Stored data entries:
····················
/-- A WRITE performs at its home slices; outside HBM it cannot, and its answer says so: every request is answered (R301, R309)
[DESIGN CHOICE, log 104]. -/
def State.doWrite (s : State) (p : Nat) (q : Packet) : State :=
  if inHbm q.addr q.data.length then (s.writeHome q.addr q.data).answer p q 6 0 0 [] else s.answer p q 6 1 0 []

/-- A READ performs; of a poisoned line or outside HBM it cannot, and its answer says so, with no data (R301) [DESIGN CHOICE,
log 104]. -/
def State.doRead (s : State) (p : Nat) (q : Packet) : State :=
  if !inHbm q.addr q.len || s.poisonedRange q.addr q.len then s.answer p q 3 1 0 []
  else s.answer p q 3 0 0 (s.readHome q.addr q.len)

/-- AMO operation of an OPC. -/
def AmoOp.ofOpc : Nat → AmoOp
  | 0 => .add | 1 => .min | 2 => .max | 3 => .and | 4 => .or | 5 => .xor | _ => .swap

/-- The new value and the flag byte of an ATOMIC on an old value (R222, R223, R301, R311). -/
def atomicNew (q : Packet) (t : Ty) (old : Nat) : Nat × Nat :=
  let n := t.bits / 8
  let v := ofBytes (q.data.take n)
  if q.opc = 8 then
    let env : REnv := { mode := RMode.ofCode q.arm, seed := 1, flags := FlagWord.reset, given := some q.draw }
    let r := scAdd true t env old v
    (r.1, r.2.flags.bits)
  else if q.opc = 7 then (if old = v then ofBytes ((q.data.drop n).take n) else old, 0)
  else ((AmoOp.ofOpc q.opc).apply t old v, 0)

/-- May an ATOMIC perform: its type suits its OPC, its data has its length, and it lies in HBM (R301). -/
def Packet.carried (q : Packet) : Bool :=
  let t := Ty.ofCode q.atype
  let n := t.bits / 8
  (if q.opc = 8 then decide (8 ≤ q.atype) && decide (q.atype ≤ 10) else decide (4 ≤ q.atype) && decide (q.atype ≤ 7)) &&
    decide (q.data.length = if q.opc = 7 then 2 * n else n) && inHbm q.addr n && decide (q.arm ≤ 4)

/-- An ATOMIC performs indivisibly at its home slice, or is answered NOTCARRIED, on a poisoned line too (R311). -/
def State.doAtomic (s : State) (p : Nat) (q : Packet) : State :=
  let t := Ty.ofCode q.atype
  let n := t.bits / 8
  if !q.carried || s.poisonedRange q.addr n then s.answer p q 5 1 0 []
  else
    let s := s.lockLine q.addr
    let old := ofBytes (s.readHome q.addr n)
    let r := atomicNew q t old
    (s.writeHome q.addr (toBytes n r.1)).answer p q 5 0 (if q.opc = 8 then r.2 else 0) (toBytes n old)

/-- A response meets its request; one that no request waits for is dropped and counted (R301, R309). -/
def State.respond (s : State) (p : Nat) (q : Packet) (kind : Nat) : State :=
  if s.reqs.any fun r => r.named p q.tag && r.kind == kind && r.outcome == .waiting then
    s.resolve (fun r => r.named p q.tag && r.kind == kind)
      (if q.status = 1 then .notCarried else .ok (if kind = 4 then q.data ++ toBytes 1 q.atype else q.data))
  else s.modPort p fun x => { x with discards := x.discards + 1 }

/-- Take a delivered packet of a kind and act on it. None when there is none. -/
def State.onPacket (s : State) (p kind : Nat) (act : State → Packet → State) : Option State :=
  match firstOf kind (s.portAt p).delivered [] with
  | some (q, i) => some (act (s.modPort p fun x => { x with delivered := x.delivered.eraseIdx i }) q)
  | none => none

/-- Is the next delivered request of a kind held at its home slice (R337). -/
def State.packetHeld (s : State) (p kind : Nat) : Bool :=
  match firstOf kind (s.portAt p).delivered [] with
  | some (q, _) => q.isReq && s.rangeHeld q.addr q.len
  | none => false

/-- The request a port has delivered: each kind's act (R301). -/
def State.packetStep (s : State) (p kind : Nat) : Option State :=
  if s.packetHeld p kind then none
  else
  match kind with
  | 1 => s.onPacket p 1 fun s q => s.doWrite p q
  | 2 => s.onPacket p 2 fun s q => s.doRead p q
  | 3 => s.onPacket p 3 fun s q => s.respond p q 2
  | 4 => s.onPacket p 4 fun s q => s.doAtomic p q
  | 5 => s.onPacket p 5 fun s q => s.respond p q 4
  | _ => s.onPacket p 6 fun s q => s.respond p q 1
····················
Instructions for the task
The required answer is every line of the data, duplicated exactly.

Response to this exercise
/-- A WRITE performs at its home slices; outside HBM it cannot, and its answer says so: every request is answered (R301, R309)
[DESIGN CHOICE, log 104]. -/
def State.doWrite (s : State) (p : Nat) (q : Packet) : State :=
  if inHbm q.addr q.data.length then (s.writeHome q.addr q.data).answer p q 6 0 0 [] else s.answer p q 6 1 0 []

/-- A READ performs; of a poisoned line or outside HBM it cannot, and its answer says so, with no data (R301) [DESIGN CHOICE,
log 104]. -/
def State.doRead (s : State) (p : Nat) (q : Packet) : State :=
  if !inHbm q.addr q.len || s.poisonedRange q.addr q.len then s.answer p q 3 1 0 []
  else s.answer p q 3 0 0 (s.readHome q.addr q.len)

/-- AMO operation of an OPC. -/
def AmoOp.ofOpc : Nat → AmoOp
  | 0 => .add | 1 => .min | 2 => .max | 3 => .and | 4 => .or | 5 => .xor | _ => .swap

/-- The new value and the flag byte of an ATOMIC on an old value (R222, R223, R301, R311). -/
def atomicNew (q : Packet) (t : Ty) (old : Nat) : Nat × Nat :=
  let n := t.bits / 8
  let v := ofBytes (q.data.take n)
  if q.opc = 8 then
    let env : REnv := { mode := RMode.ofCode q.arm, seed := 1, flags := FlagWord.reset, given := some q.draw }
    let r := scAdd true t env old v
    (r.1, r.2.flags.bits)
  else if q.opc = 7 then (if old = v then ofBytes ((q.data.drop n).take n) else old, 0)
  else ((AmoOp.ofOpc q.opc).apply t old v, 0)

/-- May an ATOMIC perform: its type suits its OPC, its data has its length, and it lies in HBM (R301). -/
def Packet.carried (q : Packet) : Bool :=
  let t := Ty.ofCode q.atype
  let n := t.bits / 8
  (if q.opc = 8 then decide (8 ≤ q.atype) && decide (q.atype ≤ 10) else decide (4 ≤ q.atype) && decide (q.atype ≤ 7)) &&
    decide (q.data.length = if q.opc = 7 then 2 * n else n) && inHbm q.addr n && decide (q.arm ≤ 4)

/-- An ATOMIC performs indivisibly at its home slice, or is answered NOTCARRIED, on a poisoned line too (R311). -/
def State.doAtomic (s : State) (p : Nat) (q : Packet) : State :=
  let t := Ty.ofCode q.atype
  let n := t.bits / 8
  if !q.carried || s.poisonedRange q.addr n then s.answer p q 5 1 0 []
  else
    let s := s.lockLine q.addr
    let old := ofBytes (s.readHome q.addr n)
    let r := atomicNew q t old
    (s.writeHome q.addr (toBytes n r.1)).answer p q 5 0 (if q.opc = 8 then r.2 else 0) (toBytes n old)

/-- A response meets its request; one that no request waits for is dropped and counted (R301, R309). -/
def State.respond (s : State) (p : Nat) (q : Packet) (kind : Nat) : State :=
  if s.reqs.any fun r => r.named p q.tag && r.kind == kind && r.outcome == .waiting then
    s.resolve (fun r => r.named p q.tag && r.kind == kind)
      (if q.status = 1 then .notCarried else .ok (if kind = 4 then q.data ++ toBytes 1 q.atype else q.data))
  else s.modPort p fun x => { x with discards := x.discards + 1 }

/-- Take a delivered packet of a kind and act on it. None when there is none. -/
def State.onPacket (s : State) (p kind : Nat) (act : State → Packet → State) : Option State :=
  match firstOf kind (s.portAt p).delivered [] with
  | some (q, i) => some (act (s.modPort p fun x => { x with delivered := x.delivered.eraseIdx i }) q)
  | none => none

/-- Is the next delivered request of a kind held at its home slice (R337). -/
def State.packetHeld (s : State) (p kind : Nat) : Bool :=
  match firstOf kind (s.portAt p).delivered [] with
  | some (q, _) => q.isReq && s.rangeHeld q.addr q.len
  | none => false

/-- The request a port has delivered: each kind's act (R301). -/
def State.packetStep (s : State) (p kind : Nat) : Option State :=
  if s.packetHeld p kind then none
  else
  match kind with
  | 1 => s.onPacket p 1 fun s q => s.doWrite p q
  | 2 => s.onPacket p 2 fun s q => s.doRead p q
  | 3 => s.onPacket p 3 fun s q => s.respond p q 2
  | 4 => s.onPacket p 4 fun s q => s.doAtomic p q
  | 5 => s.onPacket p 5 fun s q => s.respond p q 4
  | _ => s.onPacket p 6 fun s q => s.respond p q 1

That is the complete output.